The The invention relates to a method for monitoring the speed of a bi-turbocharger according to the generic term of claim 1.

It are internal combustion engines with two separate cylinder banks known wherein each cylinder bank each associated with an exhaust gas turbocharger is. The two turbochargers each consist of one in the exhaust tract the two cylinder banks arranged exhaust gas turbine and a compressor in the intake the two cylinder banks is arranged and increases the boost pressure.

at a blockage of such a bi-turbocharger is on the affected compressor reduced drive power. This is because the blockage reduces the Volume flow leads, whereby the charge pressure of the exhaust gas turbocharger concerned decreases. at such a one-sided power drop of the bi-turbocharger is the other exhaust gas turbocharger a correspondingly larger volume flow promote, what due to an excessive speed the faultless functioning exhaust gas turbocharger to a mechanical overload to lead can. It is therefore important in a bi-turbocharger that is due to disruption Speed deviations between the two exhaust gas turbochargers on time be detected to damage of trouble-free Exhaust gas turbocharger due to excessive speeds to prevent.

Out EP 0 856 097 B1 a method is known to detect speed deviations between the two exhaust gas turbochargers of a bi-turbocharger. For this purpose, a pressure sensor which measures the exhaust gas pressure is arranged in each case in the exhaust gas tract of the two cylinder banks. From the difference of the two exhaust gas pressures can then be concluded that the speed difference of the two exhaust gas turbochargers. It is assumed here that the differential pressure between the two cylinder banks of the internal combustion engine increases with the speed difference. If the speed difference between the two turbochargers over a certain period exceeds a predetermined maximum value, protective measures are initiated to prevent damage. For example, in such a case, a bypass valve (waste gate) can be opened, which bypasses the exhaust gas turbine of the smoothly functioning exhaust gas turbocharger and thereby reduces its performance.

adversely in the above-described known method for speed monitoring of a Bi-turbocharger is the fact that in the exhaust tract of both cylinder banks respectively a pressure sensor is required.

Out DE 101 11 775 A1 a method and a device is known with which the gas outlet temperature of the turbine of an exhaust gas turbocharger of a motor vehicle can be determined as a function of the rotational speed of the turbine and the gas inlet temperature of the turbine.

Of the The invention is therefore based on the object, a method for Speed monitoring a bi-turbocharger to create that no pressure sensor in the exhaust system the two cylinder banks needed.

These Task is, starting from the above-described known Method according to the preamble of claim 1, by the characterizing features of the claim 1 solved.
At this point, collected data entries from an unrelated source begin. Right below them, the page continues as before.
theorem witness_CallBreakWaitResults : State.reset.priv = .machine ∧ (inUser State.reset).priv = .user ∧
    State.reset.cfg.ebreakEntersDebug = false ∧ (State.resetWith debugBreak).cfg.ebreakEntersDebug = true := by decide

theorem witness_ReturnFromTrap : State.reset.priv = .machine ∧ State.reset.inNmi = false ∧
    (inUser State.reset).priv = .user := by decide

/-- From machine mode, from user mode, and with a saved value that is no mode. -/
theorem witness_ReturnFromNmi :
    (nmiState.nmiEntry.priv = .machine ∧ nmiState.nmiEntry.csr.cause.interrupt = false ∧
      nmiState.nmiEntry.csr.cause.code = 24 ∧ nmiState.nmiEntry.csr.nmi.mpp = 3#2) ∧
    ((inUser nmiState).nmiEntry.priv = .machine ∧ (inUser nmiState).nmiEntry.csr.cause.code = 24 ∧
      (inUser nmiState).nmiEntry.csr.nmi.mpp = 0#2 ∧ (inUser nmiState).nmiEntry.cfg.hasUmode = true) ∧
    illegalMpp Config.reference 2#2 ∧ illegalMpp { Config.reference with hasUmode := false } 0#2 := by
  unfold illegalMpp; decide

/-- A plain register, a register of 43 R300 step 4 that is only read, and a write of MCPUID that does not trap. -/
theorem witness_CsrInstructionResults : State.reset.priv = .machine ∧ csr? 0x340 = some .mscratch ∧
    (0, State.reset) = State.reset.csrRead .mscratch ∧ Csr.mscratch.writeTraps .reference = false ∧
    csr? 0xF11 = some .mvendorid ∧ Csr.mvendorid.writeTraps .reference = true ∧
    (fun old : Word => if (0 : Reg) = 0 then none else some (old ||| State.reset.reg 0)) 0x5B7 = none ∧
    csr? 0xFC0 = some .mcpuid ∧ Csr.mcpuid.writeTraps .reference = false ∧
    after (.csrrw 5 0xFC0 6) (withRegs [(6, 7)]) (fun t => t.reg 5 == 0 && t.pc == 4) = true := by decide

theorem witness_CsrUserModeIllegal : csrNumber (.csrrs 5 0xC00 0) = some 0xC00 ∧
    csrNumber (.csrrwi 5 0x340 1) = some 0x340 ∧ (inUser State.reset).priv = .user := by decide

/-- The reference configuration with the trap variant of a write of MCPUID. -/
def trapsMcpuid : Config := { Config.reference with mcpuidWriteTraps := true }

theorem witness_CsrIllegalAccesses : csrNumber (.csrrs 5 0xC00 0) = some 0xC00 ∧ 0xC00 ∉ csrNumbers ∧
    csrNumber (.csrrw 0 0xF11 6) = some 0xF11 ∧ csrWriteForm State.reset.cfg (.csrrw 0 0xF11 6) = true ∧
    csrWriteForm trapsMcpuid (.csrrci 0 0xFC0 1) = true ∧ trapsMcpuid.mcpuidWriteTraps = true ∧
    State.reset.priv = .machine := by decide

theorem witness_CsrReadValues : (3, State.reset) = State.reset.csrRead .mtvec ∧ State.reset.csr.mtvecLowOpen = false ∧
    (0x30000000, State.reset) = State.reset.csrRead .mcause ∧ State.reset.cfg.layout = .reference ∧
    (0x1800, State.reset) = State.reset.csrRead .mstatus ∧ (0xC0000000, State.reset) = State.reset.csrRead .mxstatus ∧
    (0x10, State.reset) = State.reset.csrRead .mexstatus := by decide

theorem witness_CsrWriteReadBack : (0xFFFFFFC3 : Word).extractLsb' 2 4 = 0#4 ∧
    State.reset.cfg.icacheSize ≠ .none ∧ (0x30000000 : Word).extractLsb' 28 2 = 3#2 ∧
    (0 : Word).extractLsb' 28 2 = 0#2 ∧ State.reset.cfg.hasUmode = true ∧ State.reset.cfg.layout = .reference ∧
    (0x1800 : Word).extractLsb' 11 2 = 3#2 ∧ illegalMpp Config.reference ((0x10000000 : Word).extractLsb' 28 2) ∧
    illegalMpp Config.reference ((0x1000 : Word).extractLsb' 11 2) := by unfold illegalMpp; decide

/-- Both conditions at both values, and undescribed forms. -/
theorem witness_ScratchSwapResults : State.reset.priv = .machine ∧ State.reset.csr.status.mpp = .machine ∧
    (inUser State.reset).csr.status.mpp ≠ .machine ∧
    (State.reset.csr.cause.mpil = 0 ↔ State.reset.csr.mil = 0) ∧
    ¬ ((withCsr State.reset fun c => { c with mil := 1 }).csr.cause.mpil = 0 ↔
      (withCsr State.reset fun c => { c with mil := 1 }).csr.mil = 0) ∧
    ({ Config.reference with scratchSwapWithoutRd := true } : Config).scratchSwapWithoutRd = true ∧
    State.reset.cfg.scratchSwapWithoutRd = false ∧ csrNumber (.csrrw 0 0x348 6) = some 0x348 ∧
    csrNumber (.csrrs 5 0x348 0) = some 0x348 ∧ csrNumber (.csrrw 5 0x345 0) = some 0x345 := by decide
The The invention includes the general technical teaching, the exhaust gas composition an internal combustion engine to evaluate the speed of a supercharger to investigate.
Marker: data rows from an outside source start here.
-- ==== Sys2Proof/Machine/Operands.lean ====
section
/-!
DEFINITION. The operands of an element firing (R26, R212, R219, R229): what a firing sees, and how each source form is read.
-/
namespace Sys2Proof.Machine

open Sys2Proof

/-! ## What a firing sees -/

/-- A firing: the position, the element and slot, the element's state as it stood at the start (R219), the slot word, the match, and
the core's frontier registers (R224). -/
structure Fx where
  p : Nat
  e : Nat
  slot : Nat
  x : Elem
  w : EW
  m : Match
  fnt : Map Fnt
  deriving DecidableEq, Repr

/-- A token with nothing set but a DIFF of +1 (R33). -/
def Token.blank (ctx : BitVec 4) : Token := ⟨0, 0, 1, 0, false, false, false, false, ctx⟩

/-- The token that gives the match its tag (R182): port a's, or port b's. -/
def Match.tag (m : Match) : Token :=
  match m.a, m.b with
  | some a, _ => a
  | none, some b => b
  | none, none => Token.blank 0

/-- The saturated product of the DIFFs of the tokens consumed (R220). -/
def Match.diff (m : Match) : BitVec 32 :=
  match m.a, m.b with
  | some a, some b => BitVec.ofInt 32 (satInt (a.diff.toInt * b.diff.toInt) 32)
  | some a, none => a.diff
  | none, some b => b.diff
  | none, none => 1

/-- A flag of some token consumed. -/
def Match.flag (m : Match) (f : Token → Bool) : Bool :=
  (match m.a with | some a => f a | none => false) || (match m.b with | some b => f b | none => false)

/-- The VALUE of the poison consumed: port a's when that is poison, otherwise port b's (R221). -/
def Match.poison (m : Match) : Option Word :=
  match m.a, m.b with
  | some a, some b => if a.p then some a.value else if b.p then some b.value else none
  | some a, none => if a.p then some a.value else none
  | none, some b => if b.p then some b.value else none
  | none, none => none

/-- The poison token consumed, with its port (R221). -/
def Match.poisonTok (m : Match) : Nat × Token :=
  match m.a, m.b with
  | some a, some b => if a.p then (0, a) else (1, b)
  | some a, none => (0, a)
  | none, some b => (1, b)
  | none, none => (0, Token.blank 0)

/-- The context of the element's active bank (R180). -/
def Elem.ctx (x : Elem) : BitVec 4 := match x.act with | some g => g.ctx | none => 0

/-- The emitted token's fields that R220 fixes, with a VALUE. -/
def Fx.token (f : Fx) (v : Word) : Token where
  value := v
  time := f.m.tag.time
  diff := f.m.diff
  path := f.m.tag.path
  p := false
  m := false
  l := f.m.flag Token.l
  c := f.m.flag Token.c
  ctx := f.x.ctx

/-- A poison token at the match's tag with a given VALUE (R221, R338). -/
def Fx.poison (f : Fx) (v : Word) : Token := { f.token v with p := true }
/-- poison(o) of R34 for a cause. -/
def Fx.fault (f : Fx) (c : Nat) : Token := f.poison (poisonValue c f.p f.e f.slot)

/-! ## Sources (R26) -/

/-- TY of the slot. -/
def Fx.ty (f : Fx) : Nat := f.w.ty.toNat
/-- e[i]. -/
def Elem.ereg (x : Elem) (i : Nat) : Word := Map.get x.e 0 i
/-- k[i]. -/
def Elem.kreg (x : Elem) (i : Nat) : Word := Map.get x.k 0 i

/-- A scalar source as a 64-bit value, an immediate in the layout of R212 for a type. Where set time from B names a v or acc register, or the port of a
`merge` whose token came to the other port, the spec gives no value; the model reads 0 (log 85, DESIGN CHOICE). -/
def Fx.source (f : Fx) (ty : Nat) (sel idx : BitVec 3) (tok : Option Token) : Word :=
  match sel.toNat with
  | 0 => match tok with | some t => t.value | none => 0
  | 1 => f.x.ereg idx.toNat
  | 2 => f.x.kreg idx.toNat
  | 3 => writeTy ty (immOperand ty f.w.imm)
  | 6 => f.m.tag.time
  | _ => 0

/-- Operand A as a 64-bit value. -/
def Fx.rawA (f : Fx) : Word := f.source f.ty f.w.sa f.w.ai f.m.a
/-- Operand B as a 64-bit value. -/
def Fx.rawB (f : Fx) : Word := f.source f.ty f.w.sb f.w.bi f.m.b
/-- Operand A at the bits of the slot's type (R212, R219). -/
def Fx.opA (f : Fx) : Nat := readTy f.ty f.rawA.toNat
/-- Operand B at the bits of the slot's type. -/
def Fx.opB (f : Fx) : Nat := readTy f.ty f.rawB.toNat
/-- The source type in IMM[2:0] (R28). -/
def Fx.srcTy (f : Fx) : Nat := (f.w.imm.extractLsb' 0 3).toNat
/-- SB selects none. -/
def Fx.noB (f : Fx) : Bool := f.w.sb == 7
/-- DIFF of port a's token, or +1. -/
def Fx.diffA (f : Fx) : Int := match f.m.a with | some a => a.diff.toInt | none => 1
/-- DIFF of port b's token, or +1. -/
def Fx.diffB (f : Fx) : Int := match f.m.b with | some b => b.diff.toInt | none => 1

/-! ## Vectors (R229) -/

/-- A vector register by its reference code: 0 to 7 v, 8 to 11 acc. -/
def Elem.vreg (x : Elem) (code : Nat) : Vec := if code < 8 then Map.get x.v 0 code else Map.get x.acc 0 (code - 8)
/-- A vector register written by its reference code. -/
def Elem.setVreg (x : Elem) (code : Nat) (v : Vec) : Elem :=
  if code < 8 then { x with v := Map.put x.v code v } else { x with acc := Map.put x.acc (code - 8) v }

/-- Lane l of a vector (R23). -/
def laneOf (v : Vec) (l : Nat) : Nat := (v.extractLsb' (32 * l) 32).toNat
/-- A vector from its lanes, lane 0 first. -/
def ofLanes (l : List Nat) : Vec :=
  match l with
  | [] => 0
  | x :: r => BitVec.ofNat 1024 (x % 2 ^ 32) ||| (ofLanes r <<< 32)
/-- The 32 lanes of a vector. -/
def lanesOf (v : Vec) : List Nat := (range 0 32).map (laneOf v)

/-- Values per lane of a type (R212): one of a 32-bit type, two halves, four bytes, eight nibbles. -/
def perLane (ty : Nat) : Nat := 32 / (min 32 (widthOf ty))
/-- Value j of a lane (R212). -/
def laneValue (ty lane j : Nat) : Nat := (lane >>> (widthOf ty * j)) % 2 ^ widthOf ty
/-- A lane from its values, value 0 lowest. -/
def packLane (ty : Nat) (l : List Nat) : Nat :=
  match l with
  | [] => 0
  | x :: r => x % 2 ^ widthOf ty + 2 ^ widthOf ty * packLane ty r

/-- A scalar broadcast to every lane in the layout of R212 (R229). -/
def broadcast (ty x : Nat) : Vec := ofLanes ((range 0 32).map fun _ => packLane ty ((range 0 (perLane ty)).map fun _ => x % 2 ^ widthOf ty))

/-- A vector-role operand: a register by its code, a broadcast, or the failure of R229 and R222. -/
inductive VOperand where
  | reg (code : Nat)
  | scalar (v : Vec)
  | bad
  deriving DecidableEq, Repr

/-- An acc register is an operand only of f32 instructions (R229). -/
def regOk (ty code : Nat) : Bool := code < 8 || (code < 12 && ty == 3)

/-- A source in a vector role, a scalar read at a type (R229). -/
def Fx.vector (f : Fx) (ty : Nat) (sel idx : BitVec 3) (tok : Option Token) : VOperand :=
  match sel.toNat with
  | 0 =>
    let v := match tok with | some t => t.value.toNat | none => 0
    if 16 ≤ v || !regOk f.ty v then .bad else .reg v
  | 4 => .reg idx.toNat
  | 5 => if regOk f.ty (8 + idx.toNat) then .reg (8 + idx.toNat) else .bad
  | _ => .scalar (broadcast ty (readTy ty (f.source ty sel idx tok).toNat))

/-- Operand A in a vector role. -/
def Fx.vecA (f : Fx) : VOperand := f.vector f.ty f.w.sa f.w.ai f.m.a
/-- Operand B in a vector role, a scalar read at a type. -/
def Fx.vecB (f : Fx) (ty : Nat) : VOperand := f.vector ty f.w.sb f.w.bi f.m.b
/-- The contents of a vector operand. -/
def VOperand.value (o : VOperand) (x : Elem) : Vec :=
  match o with
  | .reg c => x.vreg c
  | .scalar v => v
  | .bad => 0

end Sys2Proof.Machine
end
Preferably is in the context of the method according to the invention the air / fuel ratio determined, which is represented by the so-called air ratio. Preferably, therefore, the air ratio in the exhaust system of the internal combustion engine measured to be dependent from the measured air ratio to close the speed of the loader. This is just possible as in modern internal combustion engines with a regulated catalytic converter any cylinder bank anyway has a lambda probe, which is arranged in the exhaust tract of the internal combustion engine and the Air ratio of the exhaust gas measures.

Of the In the context of the invention, the term used is an exhaust gas value but generally understood and not on the air ratio in the exhaust the internal combustion engine limited. It is basically too conceivable, in determining the speed of the supercharger additional or other exhaust gas values to be taken into account as parameters in the exhaust gas tract as the air number.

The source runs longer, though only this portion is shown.